Center for Inflammatory Bowel Disease Research and Department of Gastroenterology, The Shanghai Tenth People's Hospital, Tongji University School of Medicine, Shanghai, 200072, China.
Department of Gastroenterology, Pudong New Area People's Hospital, Shanghai, 201299, China.
J Autoimmun. 2022 Oct;132:102872. doi: 10.1016/j.jaut.2022.102872. Epub 2022 Aug 1.
BACKGROUND & AIMS: As a susceptibility gene for human inflammatory bowel diseases (IBD), how avian erythroblastosis virus E26 oncogene homolog-1 (ETS-1) modulates intestinal mucosal immune response remains unclear. Here we studied the potential roles of ETS-1 in the pathogenesis of IBD.
ETS-1 expression was examined in IBD patients. CD45RBCD4 T cell-transfer colitis, dextran sulfate sodium (DSS)-induced colitis, and azomethane (AOM)/DSS-induced colitis-associated cancer (CAC) models were constructed to probe the function of ETS-1 in vivo. RNA-sequencing of CD4 T cells from Ets-1 transgenic (Tg) mice was performed to decipher the key differentially expressed genes. Adenovirus transduction was conducted to verify the therapeutic potentials of ETS-1 in vivo.

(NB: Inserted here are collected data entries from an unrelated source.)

theorem within_importForget (s : State) : Within 268435456 s s.importForget := by
  unfold State.importForget
  refine .step ?_ (within_dmod ..)
  exact .refl ..

theorem within_importEnable (s : State) : Within 268435522 s s.importEnable := by
  unfold State.importEnable
  refine .step ?_ (within_importPump ..)
  refine .step ?_ (within_importForget ..)
  refine .step ?_ (within_set ..)
  refine .step ?_ (within_setFlag ..)
  exact .refl ..

theorem within_importDisable (s : State) : Within 268435458 s s.importDisable := by
  unfold State.importDisable
  refine .step ?_ (within_importForget ..)
  refine .step ?_ (within_set ..)
  refine .step ?_ (within_setFlag ..)
  exact .refl ..

theorem within_importResume (s : State) : Within 268435522 s s.importResume := by
  unfold State.importResume
  extract_lets +onlyGivenNames x1
  clear_value x1
  refine .ite ?_ ?_
  · refine .step ?_ (within_importPump ..)
    refine .step ?_ (within_set ..)
    exact .refl ..
  · exact .refl ..

theorem within_importStop (s : State) (err : Nat) : Within 268435522 s (s.importStop err) := by
  unfold State.importStop
  refine .step ?_ (within_signal ..)
  refine .step ?_ (within_importForget ..)
  refine .step ?_ (within_set ..)
  exact .refl ..

theorem within_importDone (s : State) (len : Nat) : Within 268435458 s (s.importDone len) := by
  unfold State.importDone
  refine .step ?_ (within_importForget ..)
  refine .step ?_ (within_count ..)
  refine .step ?_ (within_wrap ..)
  refine .step ?_ (within_wrap ..)
  exact .refl ..

theorem within_importDelta (s : State) (c : Chunk) (len : Nat) : Within 268468430 s (s.importDelta c len) := by
  unfold State.importDelta
  split
  · rename_i v1 h2
    refine .step ?_ (within_importStop ..)
    exact .refl ..
  · rename_i v3 v4 h5
    split
    · rename_i v6 v7 v8 v9 v10 h11 h12
      split
      · rename_i v13 v14 h15
        have h16 : Within 268468430 s v14 := by
          refine (.of_snd h15 ?_)
          refine .step ?_ (within_readAll ..)
          exact .refl ..
        refine .step ?_ (within_importStop ..)
        assumption
      · rename_i v17 v18 h19
        have h20 : Within 268468430 s v18 := by
          refine (.of_snd h19 ?_)
          refine .step ?_ (within_readAll ..)
          exact .refl ..
        assumption
      · rename_i v21 v22 v23 h24
        have h25 : Within 268468430 s v23 := by
          refine (.of_snd h24 ?_)
          refine .step ?_ (within_readAll ..)
          exact .refl ..
        extract_lets +onlyGivenNames x26
        clear_value x26
        extract_lets +onlyGivenNames x27
        clear_value x27
        refine .ite ?_ ?_
        · refine .step ?_ (within_importStop ..)
          assumption
        · split
          · rename_i v28 v29 h30
            have h31 : Within 268468430 s v23 := by
              refine (.of_snd h24 ?_)
              refine .step ?_ (within_readAll ..)
              exact .refl ..
            have h32 : Within 268468430 s v29 := by
              refine (.of_snd h30 ?_)
              refine .step ?_ (within_putDurable ..)
              assumption
            refine .step ?_ (within_importStop ..)
            assumption
          · rename_i v33 v34 h35
            have h36 : Within 268468430 s v23 := by
              refine (.of_snd h24 ?_)
              refine .step ?_ (within_readAll ..)
              exact .refl ..
            have h37 : Within 268468430 s v34 := by
              refine (.of_snd h35 ?_)
              refine .step ?_ (within_putDurable ..)
              assumption
            assumption
          · rename_i v38 v39 h40
            have h41 : Within 268468430 s v23 := by
              refine (.of_snd h24 ?_)
              refine .step ?_ (within_readAll ..)
              exact .refl ..
            have h42 : Within 268468430 s v39 := by
              refine (.of_snd h40 ?_)
              refine .step ?_ (within_putDurable ..)
              assumption
            extract_lets +onlyGivenNames x43
            clear_value x43
            extract_lets +onlyGivenNames x44
            clear_value x44
            extract_lets +onlyGivenNames x45
            clear_value x45
            extract_lets +onlyGivenNames x46
            clear_value x46
            refine .step ?_ (within_importDone ..)
            refine .step ?_ (within_dmod ..)
            assumption
    · rename_i v47 v48 h49
      refine .step ?_ (within_importStop ..)
      exact .refl ..

theorem within_importCopies (s : State) (step : Nat) (a2 : List Touched) : Within 32974 s (s.importCopies step a2).snd := by
  fun_induction State.importCopies s step a2
  · rename_i v1
    refine .mk_snd ?_
    exact .refl ..
  · rename_i v2 v3 v4 h5 h6
    assumption
  · rename_i v7 v8 v9 v10 h11 h12 h13
    assumption
  · rename_i v14 v15 v16 v17 h18 h19 v20 h21 h22
    have h23 : Within 32974 v14 v20 := by
      refine (.of_snd h21 ?_)
      refine .step ?_ (within_copyMatrix ..)
      exact .refl ..
    refine .trans ?_ (h22)
    assumption
  · rename_i v24 v25 v26 v27 h28 h29 h30
    refine .step ?_ (within_copyMatrix ..)
    exact .refl ..

theorem within_importStepEnd (s : State) (c : Chunk) (len : Nat) : Within 268468430 s (s.importStepEnd c len) := by
  unfold State.importStepEnd
  split
  · rename_i v1 v2 h3
    have h4 : Within 268468430 s v2 := by
      refine (.of_snd h3 ?_)
      refine .step ?_ (within_importCopies ..)
      exact .refl ..
    refine .step ?_ (within_importStop ..)
    exact .refl ..
  · rename_i v5 v6 h7
    have h8 : Within 268468430 s v6 := by
      refine (.of_snd h7 ?_)
      refine .step ?_ (within_importCopies ..)
      exact .refl ..
    exact .refl ..
  · rename_i v9 v10 h11
    have h12 : Within 268468430 s v10 := by
      refine (.of_snd h11 ?_)
      refine .step ?_ (within_importCopies ..)
      exact .refl ..
    split
    · rename_i v13 v14 h15
      have h16 : Within 268468430 s v10 := by
        refine (.of_snd h11 ?_)
        refine .step ?_ (within_importCopies ..)
        exact .refl ..
      have h17 : Within 268468430 s v14 := by
        refine (.of_snd h15 ?_)
        refine .ite_on ?_ ?_
        · assumption
        · refine .step ?_ (within_putDurable ..)
          assumption
      refine .step ?_ (within_importStop ..)
      exact .refl ..
    · rename_i v18 v19 h20
      have h21 : Within 268468430 s v10 := by
        refine (.of_snd h11 ?_)
        refine .step ?_ (within_importCopies ..)
        exact .refl ..
      have h22 : Within 268468430 s v19 := by
        refine (.of_snd h20 ?_)
        refine .ite_on ?_ ?_
        · assumption
        · refine .step ?_ (within_putDurable ..)
          assumption
      exact .refl ..
    · rename_i v23 v24 h25
      have h26 : Within 268468430 s v10 := by
        refine (.of_snd h11 ?_)
        refine .step ?_ (within_importCopies ..)
        exact .refl ..
      have h27 : Within 268468430 s v24 := by
        refine (.of_snd h25 ?_)
        refine .ite_on ?_ ?_
        · assumption
        · refine .step ?_ (within_putDurable ..)
          assumption
      refine .step ?_ (within_importDone ..)
      refine .step ?_ (within_dmod ..)
      assumption

theorem within_importApply (s : State) (bs : List Byte) : Within 268468430 s (s.importApply bs) := by
  unfold State.importApply
  extract_lets +onlyGivenNames x1
  clear_value x1
  refine .ite ?_ ?_
  · refine .step ?_ (within_importStop ..)
    exact .refl ..
  · refine .ite ?_ ?_
    · refine .step ?_ (within_importStop ..)
      exact .refl ..
    · split
      · rename_i v2 h3
        refine .step ?_ (within_importStop ..)
        exact .refl ..
      · rename_i v4 h5
        refine .step ?_ (within_importDelta ..)
        exact .refl ..
      · rename_i v6 h7
        refine .step ?_ (within_importStepEnd ..)
        exact .refl ..
      · rename_i v8 h9 h10 h11
        refine .ite ?_ ?_
        · refine .step ?_ (within_importDone ..)
          exact .refl ..
        · refine .step ?_ (within_importStop ..)
          exact .refl ..

theorem within_importData (s : State) (pos : Nat) (bs : List Byte) : Within 268435520 s (s.importData pos bs) := by
  unfold State.importData
  refine .ite ?_ ?_
  · exact .refl ..
  · refine .step ?_ (within_importPump ..)
    refine .step ?_ (within_dmod ..)
    exact .refl ..

theorem within_importFailed (s : State) (pos : Nat) : Within 268435522 s (s.importFailed pos) := by
  unfold State.importFailed
  refine .ite ?_ ?_
  · exact .refl ..
  · refine .step ?_ (within_importStop ..)
    exact .refl ..

theorem within_execImportNext (s : State) : Within 268468430 s (nextOr s (execImportNext s)) := by
  unfold execImportNext
  refine .ite_on ?_ ?_
  · refine .mk_next ?_
    exact .refl ..
  · refine .ite_on ?_ ?_
    · refine .mk_next ?_
      refine .step ?_ (within_importPump ..)
      refine .step ?_ (within_importApply ..)
      exact .refl ..
    · refine .mk_next ?_
      refine .step ?_ (within_importPump ..)
      exact .refl ..

theorem within_activate (s : State) (bs : List Byte) (area : Nat) : Within 3074 s (s.activate bs area) := by
  unfold State.activate
  extract_lets +onlyGivenNames x1
  clear_value x1
  extract_lets +onlyGivenNames x2
  have h3 : Within 3074 s x2 := by
    subst x2
    refine .upd s 3072 ?_
    exact .refl ..
  clear_value x2
  extract_lets +onlyGivenNames x4
  have h5 : Within 3074 s x4 := by
    subst x4
    refine .step ?_ (within_set ..)
    refine .step ?_ (within_set ..)
    refine .step ?_ (within_set ..)
    assumption
  clear_value x4
  refine .step ?_ (within_setReg ..)
  refine .step ?_ (within_set ..)
  assumption

theorem within_reformAll (s : State) : Within 2 s s.reformAll := by
  unfold State.reformAll
  refine .foldl ?_ ?_
  · exact .refl ..
  · intro s1 v2
    split
    · rename_i v3 v4 h5
      refine .step ?_ (within_startReform ..)
      exact .refl ..
    · rename_i v6 h7
      exact .refl ..

theorem within_applyShapes (s : State) (t : Nat) : Within 2 s (s.applyShapes t) := by
  unfold State.applyShapes
  split
  · rename_i v1 h2
    exact .refl ..
  · rename_i v3 v4 h5
    extract_lets +onlyGivenNames x6
    clear_value x6
    extract_lets +onlyGivenNames x7
    have h8 : Within 2 s x7 := by
      subst x7
      refine .ite ?_ ?_
      · exact .refl ..
      · refine .step ?_ (within_count ..)
        refine .step ?_ (within_set ..)
        exact .refl ..
    clear_value x7
    refine .step ?_ (within_setFlag ..)
    assumption

theorem within_applyAllShapes (s : State) : Within 2 s s.applyAllShapes := by
  unfold State.applyAllShapes
  refine .foldl ?_ ?_
  · exact .refl ..
  · intro s1 v2
    refine .step ?_ (within_applyShapes ..)
    exact .refl ..

theorem within_beginOrder (s : State) (k : StartKind) : Within 1073741826 s (s.beginOrder k) := by
  unfold State.beginOrder
  refine .step ?_ (within_pwmod ..)
  refine .step ?_ (within_set ..)
  exact .refl ..

theorem within_applyAgain (s : State) (bs : List Byte) (area : Nat) : Within 1344277518 s (s.applyAgain bs area) := by
  unfold State.applyAgain
  extract_lets +onlyGivenNames x1
  have h2 : Within 1344277518 s x1 := by
    subst x1
    refine .step ?_ (within_set ..)
    refine .step ?_ (within_reformAll ..)
    refine .step ?_ (within_applyAllShapes ..)
    refine .step ?_ (within_activate ..)
    exact .refl ..
  clear_value x1
  extract_lets +onlyGivenNames x3
  have h4 : Within 1344277518 s x3 := by
    subst x3
    refine .upd x1 2097152 ?_
    assumption
  clear_value x3
  extract_lets +onlyGivenNames x5
  clear_value x5
  extract_lets +onlyGivenNames x6
  have h7 : Within 1344277518 s x6 := by
    subst x6
    refine .foldl ?_ ?_
    · assumption
    · intro s8 v9
      refine .step ?_ (within_set ..)
      exact .refl ..
  clear_value x6
  refine .step ?_ (within_beginOrder ..)
  refine .step ?_ (within_capChange ..)
  refine .step ?_ (within_markDiff ..)
  assumption

theorem within_applyBindings (s : State) (rs : List RingRange) (t : Nat) : Within 2 s (s.applyBindings rs t) := by
  unfold State.applyBindings
  refine .foldl ?_ ?_
  · exact .refl ..
  · intro s1 v2
    refine .step ?_ (within_setFlag ..)
    refine .step ?_ (within_set ..)
    exact .refl ..

theorem within_applyCalendar (s : State) : Within 12582914 s s.applyCalendar := by
  unfold State.applyCalendar
  extract_lets +onlyGivenNames x1
  clear_value x1
  extract_lets +onlyGivenNames x2
  have h3 : Within 12582914 s x2 := by
    subst x2
    refine .step ?_ (within_resetRegs ..)
    exact .refl ..
  clear_value x2
  extract_lets +onlyGivenNames x4
  have h5 : Within 12582914 s x4 := by
    subst x4
    refine .foldl ?_ ?_
    · assumption
    · intro s6 v7
      refine .step ?_ (within_setReg ..)
      refine .step ?_ (within_setReg ..)
      exact .refl ..
  clear_value x4
  extract_lets +onlyGivenNames x8
  have h9 : Within 12582914 s x8 := by
    subst x8
    refine .step ?_ (within_wmod ..)
    assumption
  clear_value x8
  refine .step ?_ (within_vmod ..)
  refine .step ?_ (within_nmod ..)
  assumption

theorem within_replacePch (s : State) (p : Nat) (was : PchSt) : Within 32778 s (s.replacePch p was) := by
  unfold State.replacePch
  split
  · rename_i v1
    refine .step ?_ (within_set ..)
    exact .refl ..
  · rename_i v2 h3
    extract_lets +onlyGivenNames x4
    clear_value x4
    extract_lets +onlyGivenNames x5
    have h6 : Within 32778 s x5 := by
      subst x5
      refine .ite ?_ ?_
      · refine .step ?_ (within_poisonPch ..)
        exact .refl ..
      · exact .refl ..
    clear_value x5
    refine .step ?_ (within_tmod ..)
    assumption

theorem within_newTier (s : State) (bs : List Byte) : Within 32974 s (s.newTier bs) := by
  unfold State.newTier
  refine .foldl ?_ (fun t p => .step (.refl ..) (within_replacePch ..))
  have h1 : Within 32974 s (if s.tier.op.isSome then s.endTierOp 6 else s) := .ite (.step (.refl ..) (within_endTierOp ..)) (.refl ..)
  refine .trans ?_ (within_replaceRows _ _ ?_ (by decide))
  · refine .ite h1 (h1.trans (Within.forms (fun p => by cases p <;> first | exact Or.inr rfl | exact Or.inl (by decide)) rfl
      (fun c => ⟨memFilter_wf _ c.1, c.2.1, nrises_filter _ c.2.2.1, c.2.2.2⟩)))
  · exact .step (.step (.upd _ 32768 (.refl ..)) (within_set ..)) (within_set ..)

theorem within_applyTier (s : State) (bs : List Byte) : Within 32974 s (s.applyTier bs) := by
  unfold State.applyTier
  extract_lets +onlyGivenNames x1
  clear_value x1
  extract_lets +onlyGivenNames x2
  have h3 : Within 32974 s x2 := by
    subst x2
    refine .ite ?_ ?_
    · exact .refl ..
    · refine .step ?_ (within_newTier ..)
      exact .refl ..
  clear_value x2
  extract_lets +onlyGivenNames x4
  have h5 : Within 32974 s x4 := by
    subst x4
    refine .step ?_ (within_set ..)
    refine .step ?_ (within_set ..)
    refine .step ?_ (within_set ..)
    assumption
  clear_value x4
  extract_lets +onlyGivenNames x6
  have h7 : Within 32974 s x6 := by
    subst x6
    refine .step ?_ (within_setFlag ..)
    assumption
  clear_value x6
  refine .foldl ?_ ?_
  · assumption
  · intro s8 v9
    refine .step ?_ (within_set ..)
    exact .refl ..

theorem within_closeWindows (s : State) : Within 8388610 s s.closeWindows := by
  unfold State.closeWindows
  refine .foldl ?_ ?_
  · exact .refl ..
  · intro s1 v2
    refine .getD ?_ ?_
    · exact .refl ..
    · refine .orStep ?_ (within_winClose ..) ?_
      · exact .refl ..
      · exact .refl ..

theorem within_applyRing (s : State) (g : RingRange) (r : Nat) : Within 2 s (s.applyRing g r) := by
  unfold State.applyRing
  refine .step ?_ (within_setReg ..)
  exact .refl ..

ETS-1 expression was significantly increased in CD4 T cells from active IBD patients compared with healthy controls, which was upregulated by TNF-α but markedly suppressed by anti-TNF-α mAb therapy. More severe colitis was observed in Rag1 mice reconstituted with Ets-1CD45RBCD4 T cells or in Ets-1 Tg mice after DSS exposure compared with controls, characterized by higher TNF-α and IFN-γ expression in inflamed colon. Ets-1 Tg mice were more prone to develop AOM/DSS-induced CAC, and bone marrow chimeras further proved that lamina propria immune cells but not intestinal epithelial cells contributed to the development of colitis. RNA-sequencing and luciferase analysis revealed cold-inducible RNA-binding protein (CIRBP) as a functional target of ETS-1 to promote Th1 cell-driven immune response. Consistently, intraperitoneal administration of adenovirus-m-cirbp-shRNA ameliorated trinitrobenzene sulfonic acid (TNBS)-induced colitis of Ets-1 Tg mice.
Our data identify that ETS-1 is highly expressed in IBD patients and promotes Th1-driven mucosal inflammation through CIRBP. CIRBP may serve as a novel therapeutic target for treatment of human IBD.
作为人类炎症性肠病(IBD)的易感基因,禽红细胞生成病毒 E26 癌基因同源物-1(ETS-1)如何调节肠道黏膜免疫反应尚不清楚。本研究旨在探讨 ETS-1 在 IBD 发病机制中的潜在作用。
检测 IBD 患者中 ETS-1 的表达。构建 ETS-1 转基因(Tg)小鼠 CD45RBCD4 T 细胞转移结肠炎、葡聚糖硫酸钠(DSS)诱导结肠炎和偶氮甲烷(AOM)/DSS 诱导结肠炎相关癌症(CAC)模型,以探究 ETS-1 在体内的功能。对 Ets-1 Tg 小鼠 CD4 T 细胞进行 RNA 测序,以解析关键差异表达基因。通过腺病毒转导验证 ETS-1 在体内的治疗潜力。
与健康对照相比,活动期 IBD 患者 CD4 T 细胞中 ETS-1 的表达显著增加,TNF-α可上调其表达,而抗 TNF-α mAb 治疗可显著抑制其表达。与对照组相比, Rag1 小鼠重建的 Ets-1CD45RBCD4 T 细胞或 DSS 暴露后的 Ets-1 Tg 小鼠出现更严重的结肠炎,表现为炎症结肠中 TNF-α和 IFN-γ表达更高。Ets-1 Tg 小鼠更易发生 AOM/DSS 诱导的 CAC,骨髓嵌合体进一步证实固有层免疫细胞而非肠道上皮细胞有助于结肠炎的发生。RNA 测序和荧光素酶分析显示冷诱导 RNA 结合蛋白(CIRBP)是 ETS-1 的功能靶点,可促进 Th1 细胞驱动的免疫反应。一致地,腹腔内给予腺病毒-m-cirbp-shRNA 可改善 Ets-1 Tg 小鼠的三硝基苯磺酸(TNBS)诱导结肠炎。
本研究数据表明,ETS-1 在 IBD 患者中高表达,并通过 CIRBP 促进 Th1 驱动的黏膜炎症。CIRBP 可能成为治疗人类 IBD 的新治疗靶点。